_Task material_
----------------
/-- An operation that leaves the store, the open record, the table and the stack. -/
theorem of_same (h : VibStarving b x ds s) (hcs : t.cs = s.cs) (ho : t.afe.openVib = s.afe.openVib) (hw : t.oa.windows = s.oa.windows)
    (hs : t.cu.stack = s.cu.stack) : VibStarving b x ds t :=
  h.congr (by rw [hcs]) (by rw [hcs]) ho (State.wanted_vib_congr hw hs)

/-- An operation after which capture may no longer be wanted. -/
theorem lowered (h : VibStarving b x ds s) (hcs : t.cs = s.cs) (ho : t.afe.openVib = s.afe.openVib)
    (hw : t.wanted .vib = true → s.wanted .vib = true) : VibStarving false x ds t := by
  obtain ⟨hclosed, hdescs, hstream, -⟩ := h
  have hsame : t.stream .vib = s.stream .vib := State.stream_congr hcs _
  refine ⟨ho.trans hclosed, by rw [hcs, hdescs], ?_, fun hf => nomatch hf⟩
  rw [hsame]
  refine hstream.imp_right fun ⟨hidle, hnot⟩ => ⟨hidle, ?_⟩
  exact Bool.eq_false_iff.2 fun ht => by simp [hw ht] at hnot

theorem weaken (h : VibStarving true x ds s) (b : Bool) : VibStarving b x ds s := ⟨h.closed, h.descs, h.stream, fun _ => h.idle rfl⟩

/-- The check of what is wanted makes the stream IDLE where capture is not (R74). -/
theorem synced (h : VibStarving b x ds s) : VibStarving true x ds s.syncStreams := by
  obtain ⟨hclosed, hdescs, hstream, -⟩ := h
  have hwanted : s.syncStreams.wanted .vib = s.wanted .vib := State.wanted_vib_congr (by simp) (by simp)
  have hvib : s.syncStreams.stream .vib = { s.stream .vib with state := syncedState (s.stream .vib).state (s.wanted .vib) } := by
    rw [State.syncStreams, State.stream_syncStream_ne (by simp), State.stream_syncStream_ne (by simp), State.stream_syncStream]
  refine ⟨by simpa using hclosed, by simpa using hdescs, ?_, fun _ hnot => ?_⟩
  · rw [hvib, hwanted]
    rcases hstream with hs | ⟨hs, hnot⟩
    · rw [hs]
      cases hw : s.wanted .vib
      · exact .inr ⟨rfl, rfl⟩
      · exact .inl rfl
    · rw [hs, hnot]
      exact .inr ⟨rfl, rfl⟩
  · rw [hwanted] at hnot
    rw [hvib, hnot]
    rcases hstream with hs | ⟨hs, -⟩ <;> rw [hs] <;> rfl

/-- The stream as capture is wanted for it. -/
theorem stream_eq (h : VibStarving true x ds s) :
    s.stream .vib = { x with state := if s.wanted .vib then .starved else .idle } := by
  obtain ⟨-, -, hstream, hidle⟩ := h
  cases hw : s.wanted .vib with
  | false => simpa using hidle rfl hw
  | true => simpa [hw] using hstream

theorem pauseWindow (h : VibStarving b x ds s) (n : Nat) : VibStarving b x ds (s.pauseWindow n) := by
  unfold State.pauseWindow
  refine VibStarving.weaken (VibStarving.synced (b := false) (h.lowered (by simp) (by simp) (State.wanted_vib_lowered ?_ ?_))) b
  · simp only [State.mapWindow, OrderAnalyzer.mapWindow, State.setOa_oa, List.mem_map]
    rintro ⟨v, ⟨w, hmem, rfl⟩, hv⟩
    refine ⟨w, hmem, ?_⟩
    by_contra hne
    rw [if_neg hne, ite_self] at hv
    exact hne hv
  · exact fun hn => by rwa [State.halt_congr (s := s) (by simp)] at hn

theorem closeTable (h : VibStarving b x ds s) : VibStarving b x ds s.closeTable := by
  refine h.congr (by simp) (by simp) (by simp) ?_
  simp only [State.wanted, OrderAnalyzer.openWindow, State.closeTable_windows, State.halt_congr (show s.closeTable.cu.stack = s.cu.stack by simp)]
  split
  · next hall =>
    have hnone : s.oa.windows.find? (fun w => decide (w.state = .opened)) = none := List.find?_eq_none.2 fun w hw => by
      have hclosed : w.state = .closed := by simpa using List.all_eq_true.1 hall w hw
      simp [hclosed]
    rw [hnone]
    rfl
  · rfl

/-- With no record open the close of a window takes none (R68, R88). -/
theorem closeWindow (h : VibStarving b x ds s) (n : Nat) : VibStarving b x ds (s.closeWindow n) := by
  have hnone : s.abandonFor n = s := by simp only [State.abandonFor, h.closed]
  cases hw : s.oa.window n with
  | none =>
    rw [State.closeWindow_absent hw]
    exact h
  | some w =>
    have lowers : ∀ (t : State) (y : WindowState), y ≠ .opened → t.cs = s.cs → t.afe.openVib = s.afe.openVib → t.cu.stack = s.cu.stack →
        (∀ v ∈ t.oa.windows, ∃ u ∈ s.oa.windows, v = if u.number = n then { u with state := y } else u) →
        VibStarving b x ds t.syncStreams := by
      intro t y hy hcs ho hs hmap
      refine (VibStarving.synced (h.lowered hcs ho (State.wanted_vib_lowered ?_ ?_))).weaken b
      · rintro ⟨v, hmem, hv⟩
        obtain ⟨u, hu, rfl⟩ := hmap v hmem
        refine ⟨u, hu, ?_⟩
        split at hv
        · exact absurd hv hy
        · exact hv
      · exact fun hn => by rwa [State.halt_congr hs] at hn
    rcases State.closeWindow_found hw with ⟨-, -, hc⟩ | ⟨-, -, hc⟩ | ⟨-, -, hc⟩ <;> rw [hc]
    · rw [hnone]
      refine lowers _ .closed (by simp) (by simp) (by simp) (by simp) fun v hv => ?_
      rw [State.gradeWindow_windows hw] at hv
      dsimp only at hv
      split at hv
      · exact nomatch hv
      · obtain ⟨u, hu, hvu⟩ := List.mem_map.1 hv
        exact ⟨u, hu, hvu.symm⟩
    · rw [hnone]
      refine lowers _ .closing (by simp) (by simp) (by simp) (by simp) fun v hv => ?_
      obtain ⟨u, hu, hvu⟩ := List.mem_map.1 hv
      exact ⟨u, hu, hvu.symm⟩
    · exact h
----------------
_How to complete this task_
Write the entries out again in full, exactly as they appear above.

_Written solution_
/-- An operation that leaves the store, the open record, the table and the stack. -/
theorem of_same (h : VibStarving b x ds s) (hcs : t.cs = s.cs) (ho : t.afe.openVib = s.afe.openVib) (hw : t.oa.windows = s.oa.windows)
    (hs : t.cu.stack = s.cu.stack) : VibStarving b x ds t :=
  h.congr (by rw [hcs]) (by rw [hcs]) ho (State.wanted_vib_congr hw hs)

/-- An operation after which capture may no longer be wanted. -/
theorem lowered (h : VibStarving b x ds s) (hcs : t.cs = s.cs) (ho : t.afe.openVib = s.afe.openVib)
    (hw : t.wanted .vib = true → s.wanted .vib = true) : VibStarving false x ds t := by
  obtain ⟨hclosed, hdescs, hstream, -⟩ := h
  have hsame : t.stream .vib = s.stream .vib := State.stream_congr hcs _
  refine ⟨ho.trans hclosed, by rw [hcs, hdescs], ?_, fun hf => nomatch hf⟩
  rw [hsame]
  refine hstream.imp_right fun ⟨hidle, hnot⟩ => ⟨hidle, ?_⟩
  exact Bool.eq_false_iff.2 fun ht => by simp [hw ht] at hnot

theorem weaken (h : VibStarving true x ds s) (b : Bool) : VibStarving b x ds s := ⟨h.closed, h.descs, h.stream, fun _ => h.idle rfl⟩

/-- The check of what is wanted makes the stream IDLE where capture is not (R74). -/
theorem synced (h : VibStarving b x ds s) : VibStarving true x ds s.syncStreams := by
  obtain ⟨hclosed, hdescs, hstream, -⟩ := h
  have hwanted : s.syncStreams.wanted .vib = s.wanted .vib := State.wanted_vib_congr (by simp) (by simp)
  have hvib : s.syncStreams.stream .vib = { s.stream .vib with state := syncedState (s.stream .vib).state (s.wanted .vib) } := by
    rw [State.syncStreams, State.stream_syncStream_ne (by simp), State.stream_syncStream_ne (by simp), State.stream_syncStream]
  refine ⟨by simpa using hclosed, by simpa using hdescs, ?_, fun _ hnot => ?_⟩
  · rw [hvib, hwanted]
    rcases hstream with hs | ⟨hs, hnot⟩
    · rw [hs]
      cases hw : s.wanted .vib
      · exact .inr ⟨rfl, rfl⟩
      · exact .inl rfl
    · rw [hs, hnot]
      exact .inr ⟨rfl, rfl⟩
  · rw [hwanted] at hnot
    rw [hvib, hnot]
    rcases hstream with hs | ⟨hs, -⟩ <;> rw [hs] <;> rfl

/-- The stream as capture is wanted for it. -/
theorem stream_eq (h : VibStarving true x ds s) :
    s.stream .vib = { x with state := if s.wanted .vib then .starved else .idle } := by
  obtain ⟨-, -, hstream, hidle⟩ := h
  cases hw : s.wanted .vib with
  | false => simpa using hidle rfl hw
  | true => simpa [hw] using hstream

theorem pauseWindow (h : VibStarving b x ds s) (n : Nat) : VibStarving b x ds (s.pauseWindow n) := by
  unfold State.pauseWindow
  refine VibStarving.weaken (VibStarving.synced (b := false) (h.lowered (by simp) (by simp) (State.wanted_vib_lowered ?_ ?_))) b
  · simp only [State.mapWindow, OrderAnalyzer.mapWindow, State.setOa_oa, List.mem_map]
    rintro ⟨v, ⟨w, hmem, rfl⟩, hv⟩
    refine ⟨w, hmem, ?_⟩
    by_contra hne
    rw [if_neg hne, ite_self] at hv
    exact hne hv
  · exact fun hn => by rwa [State.halt_congr (s := s) (by simp)] at hn

theorem closeTable (h : VibStarving b x ds s) : VibStarving b x ds s.closeTable := by
  refine h.congr (by simp) (by simp) (by simp) ?_
  simp only [State.wanted, OrderAnalyzer.openWindow, State.closeTable_windows, State.halt_congr (show s.closeTable.cu.stack = s.cu.stack by simp)]
  split
  · next hall =>
    have hnone : s.oa.windows.find? (fun w => decide (w.state = .opened)) = none := List.find?_eq_none.2 fun w hw => by
      have hclosed : w.state = .closed := by simpa using List.all_eq_true.1 hall w hw
      simp [hclosed]
    rw [hnone]
    rfl
  · rfl

/-- With no record open the close of a window takes none (R68, R88). -/
theorem closeWindow (h : VibStarving b x ds s) (n : Nat) : VibStarving b x ds (s.closeWindow n) := by
  have hnone : s.abandonFor n = s := by simp only [State.abandonFor, h.closed]
  cases hw : s.oa.window n with
  | none =>
    rw [State.closeWindow_absent hw]
    exact h
  | some w =>
    have lowers : ∀ (t : State) (y : WindowState), y ≠ .opened → t.cs = s.cs → t.afe.openVib = s.afe.openVib → t.cu.stack = s.cu.stack →
        (∀ v ∈ t.oa.windows, ∃ u ∈ s.oa.windows, v = if u.number = n then { u with state := y } else u) →
        VibStarving b x ds t.syncStreams := by
      intro t y hy hcs ho hs hmap
      refine (VibStarving.synced (h.lowered hcs ho (State.wanted_vib_lowered ?_ ?_))).weaken b
      · rintro ⟨v, hmem, hv⟩
        obtain ⟨u, hu, rfl⟩ := hmap v hmem
        refine ⟨u, hu, ?_⟩
        split at hv
        · exact absurd hv hy
        · exact hv
      · exact fun hn => by rwa [State.halt_congr hs] at hn
    rcases State.closeWindow_found hw with ⟨-, -, hc⟩ | ⟨-, -, hc⟩ | ⟨-, -, hc⟩ <;> rw [hc]
    · rw [hnone]
      refine lowers _ .closed (by simp) (by simp) (by simp) (by simp) fun v hv => ?_
      rw [State.gradeWindow_windows hw] at hv
      dsimp only at hv
      split at hv
      · exact nomatch hv
      · obtain ⟨u, hu, hvu⟩ := List.mem_map.1 hv
        exact ⟨u, hu, hvu.symm⟩
    · rw [hnone]
      refine lowers _ .closing (by simp) (by simp) (by simp) (by simp) fun v hv => ?_
      obtain ⟨u, hu, hvu⟩ := List.mem_map.1 hv
      exact ⟨u, hu, hvu.symm⟩
    · exact h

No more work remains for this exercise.